Le business de la réexportation garantit des sources de revenus au Bénin. C’est un système rentable, dont les bénéfices alimentent directement les caisses du Trésor béninois, payent les fonctionnaires, etc. Le Bénin est un petit pays dont les activités économiques formelles se résument à la production agricole, surtout de coton. Il ne dispose pas de ressources naturelles, contrairement au Nigeria avec ses réserves pétrolières. Donc il continue de s’adapter aux demandes du marché nigérian. Pour donner un exemple, au Bénin il y a 11 millions d’habitants, alors que la seule ville de Lagos en compte plus de 15 millions et est six fois plus riche. Dans ce contexte, la dépendance économique du Bénin envers le Nigeria est inévitable.

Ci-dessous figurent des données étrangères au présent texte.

-- ==== Sys2Proof/Machine/IncDec.lean ====
section
/-! DEFINITION. INC and DEC (`42_incdec.md`). -/

namespace Sys2Proof.Machine

/-- Add one to a register; OVERFLOW written (R110). -/
def incRegister (d : Reg) (s : State) : HandlerResult :=
  .done ((s.setFlags (incFlags (s.reg d) s.flags)).setReg d (wrap32 ((s.reg d).toInt + 1)))

/-- Subtract one from a register; UNDERFLOW written (R111). -/
def decRegister (d : Reg) (s : State) : HandlerResult :=
  .done ((s.setFlags (decFlags (s.reg d) s.flags)).setReg d (wrap32 ((s.reg d).toInt - 1)))

/-- INC (R110). -/
def execInc (rd : Word) (s : State) : StepOutcome := runHandler .inc (unaryForm rd incRegister) s

/-- DEC (R111). -/
def execDec (rd : Word) (s : State) : StepOutcome := runHandler .dec (unaryForm rd decRegister) s

end Sys2Proof.Machine
end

Comment le phénomène de contrebande est-il perçu des deux côtés de la frontière ?
Le secteur informel n’est pas perçu comme quelque chose de négatif par les Béninois. Tous ses acteurs sont impliqués dans des activités extrêmement organisées, souvent mieux que celles du secteur formel. Dans cette histoire, M. Buhari oublie un élément très important : les relations commerciales entre le Bénin et le Nigeria sont séculaires. Il y a les mêmes ethnies des deux côtés de la frontière, qui travaillent en réseau. Cette survivance des activités traditionnelles ne devrait pas être associée à de la contrebande. Il faut surtout s’interroger aujourd’hui sur les conditions qui les font perdurer. Nos études nous montrent que ce qu’on appelle « contrebande » n’est que le résultat de stratégies individuelles pour pallier des systèmes économiques défaillants. Ces échanges dits « informels » entre les deux pays sont indispensables pour satisfaire les besoins des populations en denrées de première nécessité comme le carburant ou le riz. Sur ce point, le Bénin et le Nigeria n’ont pas d’autre choix que de s’entendre.

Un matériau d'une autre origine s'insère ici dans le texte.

-- ==== Sys2Proof/Tests/Slice0.lean ====
section
/-! SUPPORT. Small tests, one step each. Expected values are those of `95_test_vectors.md` (its row numbers V<n> are in
the comments) or are worked out by hand from the rule named. The witnesses at the end show that the hypotheses of every
statement can be met. -/

namespace Sys2Proof.Tests

open Sys2Proof.Machine Sys2Proof.Rules

/-! ## Helpers -/

/-- Reset with a program, at index 0. -/
def start (p : List Word) : State := { State.reset with program := p }

/-- The instruction `ws` at index `n`, after and before HALT words: PLEN is 40. -/
def startAt (n : Nat) (ws : List Word) : State :=
  (start (List.replicate n 41 ++ ws ++ List.replicate (40 - n - ws.length) 41)).setIp (BitVec.ofNat 32 n)

/-- The state after one step; the same state where the step does not answer a next state. -/
def after (s : State) : State :=
  match step s with
  | .next t => t
  | .fault _ => s
  | .refused _ => s

/-- The flags, in the order of R23. -/
def fl (s : State) : List Bool := [s.flags.overflow, s.flags.underflow, s.flags.greater, s.flags.lower, s.flags.equal]

/-- The fault record of a state. -/
def faultOf (s : State) : Option (FaultCause × Int × Int) :=
  match s.status with
  | .faulted c i f => some (c, i.toInt, f.toInt)
  | .running => none
  | .blocked _ => none
  | .halted => none

/-- A register as a signed value. -/
def val (s : State) (r : Reg) : Int := (s.reg r).toInt

/-- A stack whose live entries are `es`, bottom first. -/
def stackOf (es : List Word) : CallStack := es.foldl CallStack.push { sp := 0, slots := [] }

/-- A memory byte as a number. -/
def mb (s : State) (a : Nat) : Nat := (s.mem.byte a).toNat

/-- A memory with the given bytes from an address on. -/
def memOf (a : Nat) (bs : List Byte) : Memory := Memory.setBytes [] a bs

/-- V143 after the host has answered `Line("abc")`. -/
def lineAnswered : State :=
  (after ((startAt 0 [42, 0]).setReg .r2 100)).hostAnswer (.line [97, 98, 99])

/-! ## MOV, ADD, SUB, MUL, DIV -/

/-- V2. -/
theorem test_movd_writes_ip_plus_one :
    val (after (startAt 0 [1, 8, 10])) .rip = 11 := by decide

/-- V3, V4. -/
theorem test_movd_bad_register :
    faultOf (after (startAt 0 [1, 9, 5])) = some (.registerIndex, 9, 0) ∧
    faultOf (after (startAt 0 [1, -1, 5])) = some (.registerIndex, -1, 0) := by decide

/-- V5. -/
theorem test_movr_copies :
    val (after ((startAt 0 [2, 2, 1]).setReg .r2 (-7))) .r3 = -7 := by decide

/-- V6. -/
theorem test_movr_reads_rip :
    val (after (startAt 0 [2, 0, 8])) .r1 = 2 := by decide

/-- V9. -/
theorem test_addd_overflows :
    val (after ((startAt 0 [3, 0, 1]).setReg .r1 2147483647)) .r1 = -2147483648 ∧
    fl (after ((startAt 0 [3, 0, 1]).setReg .r1 2147483647)) = [true, false, false, false, false] := by decide

/-- V21. -/
theorem test_addd_rip :
    val (after (startAt 2 [3, 8, 5])) .rip = 10 := by decide

/-- V14. -/
theorem test_addr_underflows :
    fl (after (((startAt 0 [4, 0, 1]).setReg .r1 (-2147483648)).setReg .r2 (-2147483648))) = [false, true, false, false, false] := by decide

/-- V13. -/
theorem test_addr_adds_to_itself :
    val (after ((startAt 0 [4, 0, 0]).setReg .r1 1073741824)) .r1 = -2147483648 := by decide

/-- V16. -/
theorem test_subd_order :
    val (after ((startAt 0 [5, 0, 10]).setReg .r1 8)) .r1 = -2 := by decide

/-- V17. -/
theorem test_subd_overflows :
    fl (after (startAt 0 [5, 0, -2147483648])) = [true, false, false, false, false] := by decide

/-- V20. -/
theorem test_subr_wraps :
    val (after (((startAt 0 [6, 0, 1]).setReg .r1 2147483647).setReg .r2 (-1))) .r1 = -2147483648 := by decide

/-- V19 with flags set before: R86 clears all five. -/
theorem test_subr_clears_flags :
    fl (after ({ (startAt 0 [6, 3, 3]) with flags := ⟨true, true, false, false, true⟩ })) = [false, false, false, false, false] := by decide

/-- V23. -/
theorem test_muld_wraps :
    val (after ((startAt 0 [7, 0, 65536]).setReg .r1 65536)) .r1 = 0 ∧
    fl (after ((startAt 0 [7, 0, 65536]).setReg .r1 65536)) = [true, false, false, false, false] := by decide

/-- V22. -/
theorem test_muld_negates :
    val (after ((startAt 0 [7, 0, 7]).setReg .r1 (-6))) .r1 = -42 := by decide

En juillet, le Nigeria a adhéré à la Zone de libre-échange continentale (ZLEC), dont le principe est d’abaisser à terme les barrières commerciales entre les Etats africains. Sa position est-elle tenable ?

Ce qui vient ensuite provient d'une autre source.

/-! ## Relations that instructions keep -/

/-- Related states read alike (registers, memory, the program's length, the depth and top of the stack), and the same
write to both keeps them related. The flags may differ; a write of flags may depend on the flags before it. -/
structure Congruence (R : State → State → Prop) : Prop where
  reg : ∀ {s s'}, R s s' → ∀ r, s'.reg r = s.reg r
  mem : ∀ {s s'}, R s s' → s'.mem = s.mem
  plen : ∀ {s s'}, R s s' → s'.plen = s.plen
  sp : ∀ {s s'}, R s s' → s'.stack.sp = s.stack.sp
  top : ∀ {s s'}, R s s' → 0 < s.stack.sp → s'.stack.top = s.stack.top
  setReg : ∀ {s s'}, R s s' → ∀ d v, R (s.setReg d v) (s'.setReg d v)
  setFlags : ∀ {s s'}, R s s' → ∀ g : Flags → Flags, R (s.setFlags (g s.flags)) (s'.setFlags (g s'.flags))
  setMem : ∀ {s s'}, R s s' → ∀ m, R { s with mem := m } { s' with mem := m }
  push : ∀ {s s'}, R s s' → ∀ v, R { s with stack := s.stack.push v } { s' with stack := s'.stack.push v }
  pop : ∀ {s s'}, R s s' → R { s with stack := s.stack.pop } { s' with stack := s'.stack.pop }
  setStatus : ∀ {s s'}, R s s' → ∀ q, R { s with status := q } { s' with status := q }

/-- Two handlers end alike, in related states. -/
inductive HandlerResult.Related (R : State → State → Prop) : HandlerResult → HandlerResult → Prop where
  | done {t t' : State} (h : R t t') : Related R (.done t) (.done t')
  | blocked {t t' : State} (h : R t t') : Related R (.blocked t) (.blocked t')
  | raised (c : FaultCause) (info : Word) : Related R (.raised c info) (.raised c info)

open HandlerResult (Related)

section Related

variable {R : State → State → Prop} {s s' : State} {d : Reg} {a b : Word}

theorem withReg_related (w : Word) {k k' : Reg → HandlerResult} (h : ∀ r, Related R (k r) (k' r)) :
    Related R (withReg w k) (withReg w k') := by
  simp only [withReg]
  cases checkReg w with
  | none => exact .raised _ _
  | some r => exact h r

theorem dwordForm_related (hR : Congruence R) (h : R s s') {op : AluOp}
    (hop : ∀ d a b, Related R (op d a b s) (op d a b s')) (rd imm : Word) :
    Related R (dwordForm rd imm op s) (dwordForm rd imm op s') :=
  withReg_related rd fun d => by rw [hR.reg h]; exact hop d _ _

theorem regForm_related (hR : Congruence R) (h : R s s') {op : AluOp}
    (hop : ∀ d a b, Related R (op d a b s) (op d a b s')) (rd rs : Word) :
    Related R (regForm rd rs op s) (regForm rd rs op s') :=
  withReg_related rd fun d => withReg_related rs fun r => by rw [hR.reg h, hR.reg h]; exact hop d _ _

theorem unaryForm_related {op : Reg → State → HandlerResult} (hop : ∀ d, Related R (op d s) (op d s')) (rd : Word) :
    Related R (unaryForm rd op s) (unaryForm rd op s') :=
  withReg_related rd hop

theorem aluDiv_related (hR : Congruence R) (h : R s s') : Related R (aluDiv d a b s) (aluDiv d a b s') := by
  simp only [aluDiv]
  split
  · exact .raised _ _
  · exact .done (hR.setReg (hR.setReg h _ _) _ _)

theorem loadByte_related (hR : Congruence R) (h : R s s') : Related R (loadByte d a s) (loadByte d a s') := by
  simp only [loadByte, memReadByte, hR.mem h]
  split
  · exact .done (hR.setReg h _ _)
  · exact .raised _ _

theorem loadWord_related (hR : Congruence R) (h : R s s') : Related R (loadWord d a s) (loadWord d a s') := by
  simp only [loadWord, memReadWord, hR.mem h]
  split
  · exact .done (hR.setReg h _ _)
  · exact .raised _ _

theorem checkedByteWrite_related (hR : Congruence R) (h : R s s') :
    Related R (checkedByteWrite a b s) (checkedByteWrite a b s') := by
  simp only [checkedByteWrite, memWriteByte, hR.mem h]
  split
  · exact .raised _ _
  · split
    · exact .done (hR.setMem h _)
    · exact .raised _ _

theorem memWriteWord_related (hR : Congruence R) (h : R s s') :
    Related R (memWriteWord a b s) (memWriteWord a b s') := by
  simp only [memWriteWord, hR.mem h]
  split
  · exact .done (hR.setMem h _)
  · exact .raised _ _

theorem pushWord_related (hR : Congruence R) (h : R s s') {k : State → HandlerResult}
    (hk : ∀ {t t'}, R t t' → Related R (k t) (k t')) : Related R (pushWord a s k) (pushWord a s' k) := by
  simp only [pushWord, hR.sp h]
  split
  · exact hk (hR.push h a)
  · exact .raised _ _

theorem setIp_related (hR : Congruence R) (h : R s s') (v : Word) : R (s.setIp v) (s'.setIp v) := hR.setReg h _ _

theorem jumpIf_related (hR : Congruence R) (h : R s s') {taken taken' : Bool} (ht : taken' = taken) (off : Word) :
    Related R (jumpIf taken off s) (jumpIf taken' off s') := by
  subst ht
  simp only [jumpIf, hR.reg h]
  split
  · exact .done (setIp_related hR h _)
  · exact .done h

theorem callHandler_related (hR : Congruence R) (h : R s s') :
    Related R (callHandler a s) (callHandler a s') := by
  simp only [callHandler, hR.reg h]
  exact pushWord_related hR h fun ht => .done (setIp_related hR ht _)

theorem endProgram_related (hR : Congruence R) (h : R s s') : R (endProgram s) (endProgram s') := by
  simp only [endProgram, hR.plen h]
  exact setIp_related hR h _

theorem retnHandler_related (hR : Congruence R) (h : R s s') : Related R (retnHandler s) (retnHandler s') := by
  simp only [retnHandler, hR.sp h]
  split
  · exact .done (endProgram_related hR h)
  · next hpos =>
    rw [hR.top h (Nat.pos_of_ne_zero hpos)]
    exact .done (setIp_related hR (hR.pop h) _)

theorem pushRegister_related (hR : Congruence R) (h : R s s') :
    Related R (pushRegister d s) (pushRegister d s') := by
  simp only [pushRegister, hR.reg h]
  exact pushWord_related hR h .done

theorem popRegister_related (hR : Congruence R) (h : R s s') : Related R (popRegister d s) (popRegister d s') := by
  simp only [popRegister, hR.sp h]
  split
  · exact .raised _ _
  · next hpos =>
    rw [hR.top h (Nat.pos_of_ne_zero hpos)]
    exact .done (hR.setReg (hR.pop h) _ _)

theorem intHandler_related (hR : Congruence R) (h : R s s') (id ip0 : Word) :
    Related R (intHandler id ip0 s) (intHandler id ip0 s') := by
  simp only [intHandler, hR.reg h, hR.mem h]
  split
  · exact .raised _ _
  · simp only [systemCall, blockOn, hR.reg h]
    split
    iterate 5 exact .blocked (hR.setStatus h _)
    · exact .done (hR.setReg h _ _)
    · exact .raised _ _

end Related

/-- Handlers keep a congruence whose states agree on the flag that the instruction reads (R25). -/
theorem handlerOf_related {R : State → State → Prop} (hR : Congruence R) {s s' : State} (h : R s s') {i : Instr}
    (hread : agreeOnRead i s.flags s'.flags) (ip0 : Word) : Related R (handlerOf i ip0 s) (handlerOf i ip0 s') := by
  cases i with
  | movDword | xorDword | orDword | andDword | notDword =>
    refine dwordForm_related hR h (fun _ _ _ => ?_) _ _
    exact .done (hR.setReg h _ _)
  | movReg | xorReg | orReg | andReg | notReg =>
    refine regForm_related hR h (fun _ _ _ => ?_) _ _
    exact .done (hR.setReg h _ _)
  | addDword | subDword | mulDword =>
    refine dwordForm_related hR h (fun _ _ _ => ?_) _ _
    exact .done (hR.setReg (hR.setFlags h (Function.const _ _)) _ _)
  | addReg | subReg | mulReg =>
    refine regForm_related hR h (fun _ _ _ => ?_) _ _
    exact .done (hR.setReg (hR.setFlags h (Function.const _ _)) _ _)
  | divDword => exact dwordForm_related (op := aluDiv) hR h (fun _ _ _ => aluDiv_related hR h) _ _
  | divReg => exact regForm_related (op := aluDiv) hR h (fun _ _ _ => aluDiv_related hR h) _ _
  | inc =>
    refine unaryForm_related (fun d => ?_) _
    simp only [incRegister, hR.reg h]
    exact .done (hR.setReg (hR.setFlags h (incFlags _)) _ _)
  | dec =>
    refine unaryForm_related (fun d => ?_) _
    simp only [decRegister, hR.reg h]
    exact .done (hR.setReg (hR.setFlags h (decFlags _)) _ _)
  | cmpDword =>
    refine dwordForm_related hR h (fun _ a b => ?_) _ _
    exact .done (hR.setFlags h (cmpDwordFlags a b))
  | cmpReg =>
    refine regForm_related hR h (fun _ a b => ?_) _ _
    exact .done (hR.setFlags h (cmpRegFlags a b))
  | label => exact .done h
  | jmp => exact jumpIf_related hR h rfl _
  | je | jg | jb => exact jumpIf_related hR h hread.symm _
  | jne => exact jumpIf_related hR h (congrArg (!·) hread.symm) _
  | call => exact callHandler_related hR h
  | retn => exact retnHandler_related hR h
  | writeByteDword => exact checkedByteWrite_related hR h
  | writeByteReg =>
    exact regForm_related (op := fun _ a v => checkedByteWrite a v) hR h
      (fun _ _ _ => checkedByteWrite_related hR h) _ _
  | writeWordDword => exact memWriteWord_related hR h
  | writeWordReg =>
    exact regForm_related (op := fun _ a v => memWriteWord a v) hR h (fun _ _ _ => memWriteWord_related hR h) _ _
  | readByteDword =>
    exact dwordForm_related (op := fun d _ a => loadByte d a) hR h (fun _ _ _ => loadByte_related hR h) _ _
  | readByteReg =>
    exact regForm_related (op := fun d _ a => loadByte d a) hR h (fun _ _ _ => loadByte_related hR h) _ _
  | readWordDword => exact dwordForm_related (op := loadWordAt) hR h (fun _ _ _ => loadWord_related hR h) _ _
  | readWordReg => exact regForm_related (op := loadWordAt) hR h (fun _ _ _ => loadWord_related hR h) _ _
  | push => exact unaryForm_related (op := pushRegister) (fun _ => pushRegister_related hR h) _
  | pop => exact unaryForm_related (op := popRegister) (fun _ => popRegister_related hR h) _
  | halt => exact .done (endProgram_related hR h)
  | int => exact intHandler_related hR h _ _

La fermeture des frontières contredit évidemment le principe de libre-circulation des personnes et des biens, que le Nigeria a d’abord signé avec la Cédéao [Communauté économique des Etats de l’Afrique de l’Ouest], puis avec la ZLEC. Mais dans ce cas, comme avec le Bénin, l’enjeu principal est la coordination des systèmes monétaires. Les différences structurelles entre le franc CFA et le naira ne sont pas favorables à une bonne coopération économique. Surtout depuis la récession de 2016, liée à la baisse des prix du pétrole, lors de laquelle les réserves de change du Nigeria ont beaucoup baissé. Cette baisse a provoqué une décote du naira qui s’échange sur les marchés parallèles, alors que le franc CFA profite toujours de sa convertibilité avec l’euro. D’où les profondes contradictions entre les volontés politiques et les réalités économiques. Tout l’enjeu est là : il faudrait arriver à créer un système qui favorise l’harmonie monétaire entre les pays voisins du Nigeria, plutôt que la situation actuelle qui prolonge un système hérité de la colonisation.